The Cure

Today was the Susan G. Komen Race for the Cure in the Scranton area.  Several friends of mine ran (or walked) at the event, although I did not attend.  I want to thank all of those who raced in my honor, even wearing my name.  I am grateful for your friendship and support.  I admire that you do this race, and appreciate the awareness that is raised with each of these events.  I have been an avid supporter of this organization myself for many years.

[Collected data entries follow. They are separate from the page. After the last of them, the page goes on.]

/-- The link layer of a port (R280 to R302). -/
structure Link where
  txEpoch   : Nat
  rxEpoch   : Nat
  next      : Nat
  unacked   : Nat
  expect    : Nat
  discard   : Bool
  /-- number of the next packet of a replay below E (R284) -/
  replaying : Option Nat
  /-- control sequence numbers (R288) -/
  cnext     : Nat
  cunacked  : Nat
  cexpect   : Nat
  /-- unacknowledged notices with their numbers, oldest first -/
  notices   : List (Nat × BitVec 256)
  /-- notices that wait for room in the replay buffer -/
  noticeQ   : List (BitVec 256)
  /-- a control NAK for the expected number is pending -/
  cnak      : Bool
  xoffRx    : BitVec 5
  xoffTx    : BitVec 5
  /-- largest round-trip sample of the open interval and of the last closed one, ns -/
  rttOpen   : Nat
  rttLast   : Nat
  rttAny    : Bool
  /-- a chart interval has closed since link start (R291) -/
  rttClosed : Bool
  replays   : Nat
  creplays  : Nat
  /-- since when the replay timers of data and of notices run -/
  timer     : Option Mt
  ctimer    : Option Mt
  /-- overrun delay: replay not before (R285), and the number the replay begins at -/
  waitUntil : Mt
  resend    : Option Nat
  /-- last valid control packet received (R292) -/
  heard     : Mt
  /-- packets accepted since the last DACK sent, and when the first came (R286) -/
  owed      : Nat
  owedSince : Mt
  statusAt  : Mt
  /-- last TSTAMP of the peer and its receipt -/
  peerStamp : BitVec 24
  peerAt    : Mt
  /-- the kept LINK_START (R301) -/
  kept      : Option (BitVec 256)
  seenByPeer : Bool
  startAt   : Mt
  /-- since when the link start limit runs -/
  startFrom : Option Mt
  /-- routed control packets that wait (R293) -/
  routedQ   : List (BitVec 256)
  /-- control packets beyond the first three kinds of R289 sent since the last data packet -/
  gap       : Nat
  /-- notices that wait to be sent again, and the number of the REPLAY_START that goes ahead of them (R288, R289) -/
  renotice  : List (BitVec 256)
  restart   : Option Nat
  /-- the deficit round robin of R255: each key's deficit in 1/65,536 byte, and the key in turn -/
  deficit   : Tbl Int
  turn      : Nat
  /-- chart budget in units of 1/960,000,000 byte and when it was last accrued (R265) -/
  budget    : Nat
  budgetAt  : Mt
  deriving DecidableEq, Repr

/-- A lane management command in progress on a port (R334). -/
structure Lmc where
  cmd    : Nat
  arg    : BitVec 8
  /-- sent by this side -/
  own    : Bool
  at_    : Mt
  /-- acknowledged, by the peer or here -/
  acked  : Bool
  /-- the countdown of this side's transmit direction and of its receive direction: CDOWN of the ACK that names it, and
  when that was sent or came -/
  tx     : Option (Nat × Mt)
  rx     : Option (Nat × Mt)
  /-- those directions have made their change -/
  txDone : Bool
  rxDone : Bool
  deriving DecidableEq, Repr

/-- What the entries of 0x2500 were when a stage attempt started (R465): its limit and check window in ms, and the error
ratio limit. -/
structure Attempt where
  limit  : Nat
  window : Nat
  ratio  : Nat
  deriving DecidableEq, Repr
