-- ==== Sys2Proof/Machine/Requester.lean ====
section
/-! DEFINITION. The requester side (chapter 03): tracking blocks and entries, strict streams, the messages
of a command, the completion of an operation to its thread, command or borrower, the cutting of
commands into pieces (R119), and the issue of a held operation under the checks of R79. -/

namespace Sys2Proof.Machine

/-! ## Tracking blocks (R80 to R82) -/

/-- A block that is not listed: free, in its first round. -/
def freshBlock : Block :=
  { owner := none, gen := 0, used := 0, closed := false, round := 0, last := 0, stale := false, hold := none }

def block (s : State) (b : Nat) : Block := tgetD s.blocks b freshBlock
def setBlock (s : State) (b : Nat) (x : Block) : State := { s with blocks := tput s.blocks b x }

/-- Whether a block lies in the free pool. -/
def blockFree (x : Block) : Bool := x.owner.isNone && x.hold.isNone

/-- 0x4500.02. -/
def freeBlocks (s : State) : Nat := 1024 - (s.blocks.filter fun x => !blockFree x.2).length

/-- The blocks a context holds (R81). -/
def blocksOf (s : State) (c : Nat) : Nat := (s.blocks.filter fun x => x.2.owner == some c).length

/-- The block a context fills. -/
def openBlock (s : State) (c : Nat) : Option Nat :=
  (s.blocks.find? fun x => x.2.owner == some c && !x.2.closed).map (·.1)

/-- The lowest-numbered free block. -/
def freeBlock (s : State) : Option Nat := (List.range 1024).find? fun b => blockFree (block s b)

/-- The block that takes the next operation of a context: the open one, or a new one within its limit. -/
def nextBlock (s : State) (c : Nat) : Option Nat :=
  match openBlock s c with
  | some b => some b
  | none => if blocksOf s c < reg s 0x4500 1 then freeBlock s else none

/-- Take an entry of a block: its tag, and the block with the entry used. -/
def takeEntry (s : State) (c b : Nat) : Nat × State :=
  let x := block s b
  (b * 64 + x.used, setBlock s b
    { x with owner := some c, gen := (ctx s c).gen, used := x.used + 1, closed := decide (63 ≤ x.used),
             last := s.clock })

/-- Whether an entry of a block is open. -/
def blockBusy (s : State) (b : Nat) : Bool := s.tracks.any fun t => t.1 / 64 == b

/-- The block back in the free pool, in its next round. -/
def pooled (x : Block) : Block := { freshBlock with round := (x.round + 1) % 64 }

/-- R80, R82: a closed block whose entries have all completed returns to the free pool, or is held for
10 ms first. -/
def releaseBlock (s : State) (b : Nat) : State :=
  let x := block s b
  if x.closed ∧ x.owner.isSome ∧ !blockBusy s b then
    setBlock s b (if x.stale then { x with owner := none, hold := some s.clock } else pooled x)
  else s

/-! ## Streams, credits and the end of an operation's tracking -/

/-- The number of a strict stream: context and target node (R87). -/
def streamNo (c : Nat) (n : NodeId) : Nat := c * 65536 + n.toNat
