/-! ## Notification (R93 to R98) -/

/-- R94: the context may be notified with the packet's key. -/
def mayNotify (s : State) (nctx key : Nat) : Bool :=
  (ctx s nctx).state == .enabled && partValid s (ctx s nctx).partEnt && partKey s (ctx s nctx).partEnt == key

/-- R94: raise the counter, or count a denial. -/
def notifyNow (s : State) (nctx nctr key : Nat) : State × Status :=
  if mayNotify s nctx key then (raiseCounter s nctx nctr, .ok) else (bump s 0x4520 4, .denied)

/-- The number of a message table entry: source node, SINST, MSGID. -/
def messageNo (src : NodeId) (sinst msgid : Nat) : Nat := src.toNat * 4096 + sinst * 1024 + msgid
def hMessage (h : BitVec 256) : Nat := messageNo (hSrc h) (hSinst h) (hMsgid h)

/-- R93, R95: a packet of a relaxed message arrives: its entry is made unless the table is full. [log 12, DEDUCED] -/
def messageArrives (s : State) (h : BitVec 256) : State :=
  if hNotify h ∧ !hDet h ∧ (tget s.msgIn (hMessage h)).isNone ∧ s.msgIn.length < 16384 then
    let m : MsgIn := { nctx := hNctx h, nctr := hNctr h, key := BitVec.ofNat 16 (hKey h),
                       want := hMsglen h + 1, got := 0, last := s.clock }
    { s with msgIn := tput s.msgIn (hMessage h) m }
  else s

/-- R93, R95, R98: memory accepted a STORE's bytes: the status its acknowledgement takes from notification, and
UNC, which a packet that had no entry when it arrived has. The context, counter, key and length of a relaxed message are
those of the packet that made its entry: R94 says "the packet's key" and not which packet's where they differ. [log 54, DESIGN CHOICE] -/
def messageGains (s : State) (h : BitVec 256) (unc : Bool) : State × Status × Bool :=
  if !hNotify h then (s, .ok, false)
  else if unc then (s, .ok, true)
  else if hDet h then
    if hLast h then
      let r := notifyNow s (hNctx h) (hNctr h) (hKey h)
      (r.1, r.2, false)
    else (s, .ok, false)
  else
    match tget s.msgIn (hMessage h) with
    | none => (s, .ok, true)
    | some m =>
      let y := { m with got := m.got + hLen h, last := s.clock }
      if y.got < y.want then ({ s with msgIn := tput s.msgIn (hMessage h) y }, .ok, false)
      else
        let r := notifyNow { s with msgIn := tdel s.msgIn (hMessage h) } m.nctx m.nctr m.key.toNat
        (r.1, r.2, false)

/-- R96: an entry that has gained no bytes for 10 ms. -/
def messageEntryExpiry (src : NodeId) (sinst msgid : Nat) (s : State) : State :=
  match tget s.msgIn (messageNo src sinst msgid) with
  | some m =>
    if passed s m.last (msMt 10) then
      bump { s with msgIn := tdel s.msgIn (messageNo src sinst msgid) } 0x4520 3
    else s
  | none => s

def execMessageEntryExpiry (src : NodeId) (sinst : Fin 4) (msgid : Fin 1024) (s : State) :
    Host.Outcome State Fault Refusal := .next (messageEntryExpiry src sinst msgid s)

/-! ## Requests that leave the ingress region (R47, R88, R217) -/

/-- A stored request of one operation code for this node that nothing serves yet. -/
def requestAt (s : State) (id op : Nat) : Option Pkt :=
  match pktOf s id with
  | some x =>
    let here : Bool := match x.acct with
      | .ingress _ _ => !forHome s x
      | .incast | .loopBack => true
      | _ => false
    if hOp x.header = op ∧ hDst x.header = ownNode s ∧ here ∧ !accessOpen s id then some x else none
  | none => none

/-- R41: whether a request goes through the loop-back account. [log 13, DEDUCED] -/
def isLoop (x : Pkt) : Bool := x.acct == .loopBack

/-- R88: two strict requests of one stream as the target sees it. -/
def sameStream (a b : BitVec 256) : Bool :=
  hDet a && hDet b && hSrc a == hSrc b && hSinst a == hSinst b && hKey a == hKey b

/-- R88: a strict request waits for the earlier requests of its stream that are not taken. -/
def streamBehind (s : State) (x : Pkt) : Bool :=
  (s.pkts.takeWhile fun y => y.id != x.id).any fun y =>
    (requestAt s y.id (hOp y.header)).isSome && isRequest (hOp y.header) && sameStream y.header x.header

/-- R49, R88: a strict request waits for what its stream has re-issued to a lender and the lender has not answered. -/
def streamLent (s : State) (x : Pkt) : Bool :=
  let same (o : Op) := isLent o && o.strict && o.key.toNat == hKey x.header
  hDet x.header && hSrc x.header == ownNode s && hSinst x.header == instId s &&
    (s.held.any same || s.tracks.any fun t => same t.2.op)

/-- The number of a Sextant unit among the controllers of R88. -/
def unitCtrl (u : Nat) : Nat := 100 + u

/-- R88: whether a strict atomic of the stream waits in the input queue of a Sextant unit other than `ctrl`: the unit
accepts it when it performs it. -/
def streamQueued (s : State) (x : Pkt) (ctrl : Nat) : Bool :=
  s.units.any fun u => unitCtrl u.1 != ctrl && u.2.queue.any fun r => match r.work with
    | .atomic h .. => sameStream h x.header
    | .piece .. => false

/-- R88: a strict request waits for the earlier requests of its stream at other controllers. [log 24, DEDUCED] -/
def streamElsewhere (s : State) (x : Pkt) (ctrl : Nat) : Bool :=
  streamLent s x || streamQueued s x ctrl || s.accesses.any fun a => sameStream a.header x.header && a.ctrl != ctrl
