/-- Whether an SP carries no position in the receive direction, and none on its way. -/
def spIdle (s : State) (p o : Nat) : Bool := (octet s o).rxSpare.isNone && !sparePending s p o

/-- R335 row 1: an SP that is not in use is marked failed. -/
def failSp (s : State) (l : Nat) : State := report (updLane s l fun z => { z with role := 4 }) 1 (l / 9) 5 8

/-- R335 row 2: SPARE for the position of a lane. -/
def spareLane (p : Nat) (s : State) (l : Nat) : State := startLmc (report s 1 (l / 9) 4 (failPos l (lane s l))) p 1 (lane s l).peerLane

/-- R335 row 3: an octet goes out of use. [log 20, DEDUCED] -/
def removeOctet (p : Nat) (s : State) (l : Nat) : State :=
  let o := l / 9
  if (octet s o).state = 2 then s
  else report (updOctet (dropSpares s p o) o fun x => { x with state := 2 }) 1 o 6 (failPos l (lane s l))

/-- R335: the table for the lanes that have failed together, as one event: the SPs not in use are marked failed; one position of
an octet goes to its SP; an octet that this does not repair goes out of use; where that does not repair all of them, or the
spare channel that it needs is absent, the link goes down. [log 20, DEDUCED] -/
def repairLanes (s : State) (p : Nat) (ls : List Nat) : State :=
  let idle := ls.filter fun l => l % 9 == 8 && spIdle s p (l / 9)
  let rest := ls.filter fun l => !idle.contains l
  let s1 := rest.foldl (fun t l => if l % 9 = 8 then t else updLane t l fun z => { z with role := 4 }) (idle.foldl failSp s)
  let alone (l : Nat) := (rest.filter fun k => k / 9 == l / 9).length == 1
  let spared := rest.filter fun l => l % 9 != 8 && alone l && spareFreeRx s1 (l / 9) && !sparePending s1 p (l / 9)
  let lost := rest.filter fun l => !spared.contains l
  let octets := ((portOctets s p).filter fun o => lost.any fun l => l / 9 == o).length
  if rest = [] then s1
  else if (spareOctet (lost.foldl (removeOctet p) s1) p).isNone ∨
      (lost ≠ [] ∧ (workingOctets s1 p).length < max 1 (minWidth s1 p) + octets) then linkDown s1 p 3 0
  else
    let s2 := spared.foldl (spareLane p) s1
    if lost = [] then s2
    else
      let s3 := updPort (lost.foldl (removeOctet p) s2) p fun x => { x with state := if x.state = .up then .degraded else x.state }
      startLmc s3 p 3 (BitVec.ofNat 8 (usableWidth s3 p))

/-- R422: an UNSPARE of this side is still to take effect. -/
def unsparing (s : State) (p : Nat) : Bool :=
  (match (port s p).lmc with
    | some m => m.own && m.cmd == 2
    | none => false) || (port s p).lmcQ.any fun c => c.1 == 2

/-- R335, R422: the lanes of a port that have failed within 1 µs are taken together, after an UNSPARE that an abandoned slice
sends. [log 20, DEDUCED] -/
def settleFails (s : State) (p : Nat) : State :=
  match (port s p).failAt with
  | some t =>
    if !passed s t (usMt 1) ∨ unsparing s p then s
    else
      let ls := failingLanes s p
      let s1 := updPort s p fun x => { x with failing := [], failAt := none }
      if !runsFec (port s p) then s1 else repairLanes s1 p ls
  | none => s

/-- R335: a lane of a port at stage B or C has failed. [log 20, DEDUCED] -/
def failFec (s : State) (p l : Nat) : State :=
  updPort s p fun x => { x with failing := insertNat x.failing l, failAt := some (x.failAt.getD s.clock) }

/-- What a lane's loss of signal or lock does to its port. -/
def laneFail (s : State) (l : Nat) : State :=
  match octetPort s (l / 9) with
  | none => s
  | some p =>
    let x := port s p
    if x.trying.isSome ∧ !stageDone x then
      updLane s l fun z => { z with aligned := false, commas := 0, sets := 0, marker := none }
    else if !stageDone x then s
    else if x.stage = some .a then
      (if (octet s (l / 9)).state = 0 ∨ (octet s (l / 9)).state = 1 then
        (if (lane s l).role = 4 ∨ (lane s l).role = 5 then s else linkDown s p 3 0) else s)
    else
      let spoiled := l % 9 = 8 ∧ (x.slice.map fun z => z.1 / 9) = some (l / 9)
      let s1 := abandonSlice (settleFails s p) p false
      if spoiled then failSp s1 l else failFec s1 p l

/-- R330: loss of signal. -/
def laneLos (l : Nat) (s : State) : State :=
  let x := lane s l
  if x.los then s
  else
    let s1 := setLane (bumpAt s 0x2100 4 l) l { x with los := true, losAt := s.clock }
    laneFail (report s1 1 (l / 9) 2 (failPos l x)) l

def execLaneLos (lane : Fin 108) (s : State) : Host.Outcome State Fault Refusal := .next (laneLos lane s)

/-- R311: a lane that gains bit lock is watched from the first offset on. -/
def lockAgain (now : Mt) (x : Lane) : Lane :=
  if x.aligned || x.los || x.lol then x else { x with offset := 0, slips := 0, slipAt := now, commas := 0 }

/-- R330, R300, R322: signal again: an ABSENT port that may train begins. -/
def laneLosClear (l : Nat) (s : State) : State :=
  if !(lane s l).los then s
  else
    let s1 := updLane s l fun x => lockAgain s.clock { x with los := false }
    match octetPort s (l / 9) with
    | some p => if (port s1 p).state = .absent then releasePort s1 p else s1
    | none => s1

def execLaneLosClear (lane : Fin 108) (s : State) : Host.Outcome State Fault Refusal :=
  .next (laneLosClear lane s)

/-- R331: loss of lock. -/
def laneLol (l : Nat) (s : State) : State :=
  let x := lane s l
  if x.lol then s
  else
    let s1 := setLane (bumpAt s 0x2100 5 l) l { x with lol := true, lolAt := s.clock }
    laneFail (report s1 1 (l / 9) 3 (failPos l x)) l

def execLaneLol (lane : Fin 108) (s : State) : Host.Outcome State Fault Refusal := .next (laneLol lane s)

/-- R331: lock has held for 10 µs. -/
def laneLolClear (l : Nat) (s : State) : State := updLane s l fun x => if x.lol then lockAgain s.clock { x with lol := false } else x

def execLaneLolClear (lane : Fin 108) (s : State) : Host.Outcome State Fault Refusal :=
  .next (laneLolClear lane s)

/-! ## Codewords (R324, R325, R331) -/

/-- The corrected symbols of a lane in the last 1 µs. -/
def recentOf (s : State) (x : Lane) : List (Mt × Nat) := x.recent.filter fun r => decide (s.clock < r.1 + usMt 1)
def recentSum (s : State) (x : Lane) : Nat := ((recentOf s x).map (·.2)).foldl (· + ·) 0

/-- Count the corrected symbols of a codeword at their lanes. -/
def countSymbols (s : State) (o c : Nat) (errs : List Nat) : State :=
  errs.foldl (fun t e =>
    let l := carrier t o (symbolLane c e)
    updLane (bumpAt t 0x2100 6 l) l fun x => { x with recent := (t.clock, 1) :: recentOf t x }) s

/-- R325: an uncorrectable codeword sets the flags of the lanes with most corrected symbols. [log 21, DEDUCED] -/
def flagLanes (s : State) (o : Nat) : State :=
  let ls := octetLanes o
  let top := (ls.map fun l => recentSum s (lane s l)).foldl max 0
  let hit := ls.filter fun l => decide (top ≤ 2 * recentSum s (lane s l))
  let mask := (hit.map fun l => 2 ^ (l % 9)).foldl (· + ·) 0
  let s1 := hit.foldl (fun t l => updLane t l fun x => { x with flagged := true, flagFrame := true }) s
  report (bumpAt s1 0x2200 4 o) 1 o 1 mask

/-- R325: the data bytes of an uncorrectable codeword of the present frame are marked. -/
def markWord (s : State) (o c : Nat) : State :=
  updOctet s o fun x => { x with badWords := x.badWords ++ [(x.frame, c)] }

/-- The next FEC frame of an octet begins; marks are kept for the packets of the last 16 frames. [log 21, DEDUCED] -/
def nextFrame (x : Octet) : Octet :=
  { x with frame := x.frame + 1, badWords := x.badWords.filter fun w => decide (x.frame < w.1 + 16) }

/-- R331: at the end of a frame, lanes flagged in eight frames in a row lose lock. -/
def endFrame (s : State) (o : Nat) : State :=
  (octetLanes o).foldl (fun t l =>
    let x := lane t l
    let run := if x.flagFrame then x.flagRun + 1 else 0
    let t1 := setLane t l { x with flagFrame := false, flagRun := run }
    if 8 ≤ run then laneLol l t1 else t1) s

/-- R325: a received codeword of an octet is decoded. [log 21, DEDUCED; log 47, DESIGN CHOICE] -/
def codewordDecode (o c : Nat) (symbols : List (BitVec 10)) (s : State) : State :=
  match octetPort s o with
  | none => s
  | some p =>
    let on := (octet s o).state = 0 ∨ (octet s o).state = 1
    if !runsFec (port s p) ∨ ¬ on ∨ symbols.length ≠ 240 then s
    else
      let s1 := match rsErrors (symbols.map BitVec.toNat) with
        | some [] => s
        | some errs => countSymbols (bumpAt s 0x2200 3 o) o c errs
        | none => markWord (flagLanes s o) o c
      if c = 3 then updOctet (endFrame s1 o) o nextFrame else s1

def execCodewordDecode (octet : Fin 12) (codeword : Fin 4) (symbols : List (BitVec 10)) (s : State) :
    Host.Outcome State Fault Refusal := .next (codewordDecode octet codeword symbols s)

end Sys2Proof.Machine
end

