/-- How long the sensors stand where the rules of R414 and R415 look. [log 33, DEDUCED] -/
def noteLevels (s : State) : State :=
  let since (c : Bool) (o : Option Mt) : Option Mt := if c then some (o.getD s.clock) else none
  let s1 := setPow s fun p => { p with
    coolFrom := since (!anyHot s (p.warnLevel - 5000)) p.coolFrom,
    belowFrom := since (!anyHot s p.warnLevel) p.belowFrom,
    critFrom := since (anyHot s (p.critLevel + 5000)) p.critFrom,
    settled := p.settled || (match p.coolantFrom with
      | some t => passed s t (secMt 10) && !coolantStale s
      | none => false) }
  { s1 with pins := { s1.pins with thermAlert := anyHot s s.power.warnLevel } }

/-- R411 to R415: the sensors are read every 1 ms. [log 47, DESIGN CHOICE] -/
def sensorRead (readings : List (Fin 64 × Int)) (s : State) : State :=
  if s.phase ≠ .running ∨ !passed s s.power.sensorAt (msMt 1) then s
  else
    let s1 := readings.foldl takeReading s
    let s2 := (sensorsHere s1).foldl noteCases (setPow s1 fun p => { p with sensorAt := s.clock, msBlocks := [] })
    let s3 := (sensorsHere s2).foldl noteCross s2
    let hotter := (sensorsHere s3).any fun n => (sensor s3 n).crossed && !(sensor s n).crossed
    let s4 := noteLevels s3
    criticalStep (if !timed s4 ∧ hotter then settleNow (thermalStep s4) else s4)

def execSensorRead (readings : List (Fin 64 × Int)) (s : State) : Host.Outcome State Fault Refusal :=
  .next (sensorRead readings s)

/-- R413: a failing case has held for 1 s. -/
def sensorFailed (n : Nat) (s : State) : State :=
  let x := sensor s n
  if sensorPresent s n ∧ !x.failed ∧ x.badFrom.any fun c => passed s c.2 (secMt 1) then
    raiseReplace (report (setPow s fun p => { p with sensors := tput p.sensors n { x with failed := true } }) 0xC n 1
      (ofSigned 32 x.reading)) 4
  else s

def execSensorFailed (sensor : Fin 64) (s : State) : Host.Outcome State Fault Refusal :=
  .next (sensorFailed sensor s)

/-- R415: critical plus 5 K has held for 10 ms: every port is held off. [log 33, DEDUCED] -/
def criticalHoldTimeout (s : State) : State :=
  match s.power.critFrom with
  | some t =>
    if passed s t (msMt 10) then
      (formedPorts s).foldl (fun a p =>
        if (port a p).thermOff then a else stopPort (updPort a p fun x => { x with thermOff := true }) p) s
    else s
  | none => s

def execCriticalHoldTimeout (s : State) : Host.Outcome State Fault Refusal := .next (criticalHoldTimeout s)

/-- R415: every sensor has been below the warning level for 1 s. -/
def thermalRelease (s : State) : State :=
  match s.power.belowFrom with
  | some t =>
    if passed s t (secMt 1) then
      (formedPorts s).foldl (fun a p =>
        if (port a p).thermOff then releasePort (updPort a p fun x => { x with thermOff := false }) p else a) s
    else s
  | none => s

def execThermalRelease (s : State) : Host.Outcome State Fault Refusal := .next (thermalRelease s)

/-- R415: a critical level at least 5,000 mK above the warning level. -/
def applyCritical (v : Nat) (s : State) : Verdict :=
  require (decide (toSigned 32 (reg s 0x6400 7) + 5000 ≤ toSigned 32 v))
    (ok (journalNote (setReg s 0x6400 8 v) (regKey 0x6400 8 0) v))

/-- R412: the tray controller writes the coolant temperature. -/
def applyCoolant (v : Nat) (s : State) : Verdict :=
  let from_ := if coolantStale s then some s.clock else s.power.coolantFrom
  ok (setPow (setReg s 0x6400 9 v) fun p => { p with
    coolant := toSigned 32 v, coolantAt := s.clock, coolantFrom := from_ })

/-- 0x6400.0B: the rail power of the package. -/
def applyRail (v : Nat) (s : State) : Verdict := ok (setPow (setReg s 0x6400 0xB v) fun p => { p with railAt := some s.clock })

/-! ## Cap boundaries (R400, R403) -/

/-- R360, R403, R414, R465: a cap boundary: what waited for it takes effect, and settings are chosen. -/
def capBoundary (s : State) : State :=
  let b := s.mer.count / max (capPeriod s) 1 * capPeriod s
  if !inTurn s 2 b ∨ b = s.power.boundary then s
  else
    let s1 := setPow s fun p => { p with
      boundary := b, hostCap := reg s 0x6000 3, hostScap := reg s 0x6010 3,
      portMarks := twelve.filter fun q => (port s q).marked, unitMarks := (List.range 16).filter fun u => (sext s u).marked,
      warnLevel := toSigned 32 (reg s 0x6400 7), critLevel := toSigned 32 (reg s 0x6400 8) }
    let s2 := thermalStep s1
    settle s2 (targetCap s2) b

def execCapBoundary (s : State) : Host.Outcome State Fault Refusal := .next (capBoundary s)

/-! ## Energy (R406 to R408) -/

/-- The coefficient of a block. -/
def blockCoeff (s : State) (n : Nat) : Nat := (tget s.power.coeff n).getD (Config.energyCoeff n)

/-- R406: the energy of each block that is present, each counter weighted by its coefficient. -/
def blockEnergies (s : State) (a : Activity) : List (Nat × Nat) :=
  (a.counts.filter fun x => sensorPresent s x.1).map fun x => (x.1.val, x.2 * blockCoeff s x.1)

/-- The energy of a part. -/
def partEnergy (l : List (Nat × Nat)) (part : Nat) : Nat :=
  ((l.filter fun x => blockPart x.1 == part).map (·.2)).foldl (· + ·) 0

/-- Add energies to those of the blocks. -/
def addBlocks (t : Tbl Nat) (l : List (Nat × Nat)) : Tbl Nat := l.foldl (fun a x => tput a x.1 (tgetD a x.1 0 + x.2)) t

def addLists : List Nat → List Nat → List Nat
  | a :: x, b :: y => (a + b) :: addLists x y
  | x, [] => x
  | [], y => y

/-- An average over ten samples of 10 µs of energies in nJ, in 0.1 W. [log 32, DEDUCED] -/
def windowPower (l : List (List Nat)) (parts : List Nat) : Nat :=
  ((l.map fun e => (parts.map fun i => e.getD i 0).foldl (· + ·) 0).foldl (· + ·) 0) / 10000

/-- R406, R407: the activity counters are read every 10 µs. [log 32, DEDUCED; log 47, DESIGN CHOICE] -/
def activitySample (a : Activity) (s : State) : State :=
  if s.phase ≠ .running ∨ !passed s s.power.sampleAt (usMt 10) then s
  else
    let l := blockEnergies s a
    let e := (List.range 4).map (partEnergy l)
    setPow s fun p =>
      let w := (e :: p.window).take 10
      { p with
        sampleAt := s.clock, window := w, energy := addLists p.energy e, blocks := addBlocks [] l,
        msBlocks := addBlocks p.msBlocks l, total := p.total + e.foldl (· + ·) 0,
        peak := if w.length = 10 then max p.peak (windowPower w [0, 1, 2]) else p.peak,
        speak := if w.length = 10 then max p.speak (windowPower w [3]) else p.speak,
        overMt := if effCap s * 10 < ceilingPower s then p.overMt + usMt 10 else p.overMt }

That said, while I do agree strongly that we need to find a cure, I do also wish the focus was on more than just “the cure”.  It would seem to me that not getting it in the first place would be a far better option than trying to cure it once you get it.  On their website, information about prevention is harder to find than, say, making a donation or finding a race.  And the page on prevention is a bit “squishy” to me.  It’s a little vague and seems to indicate you don’t have much control over it. 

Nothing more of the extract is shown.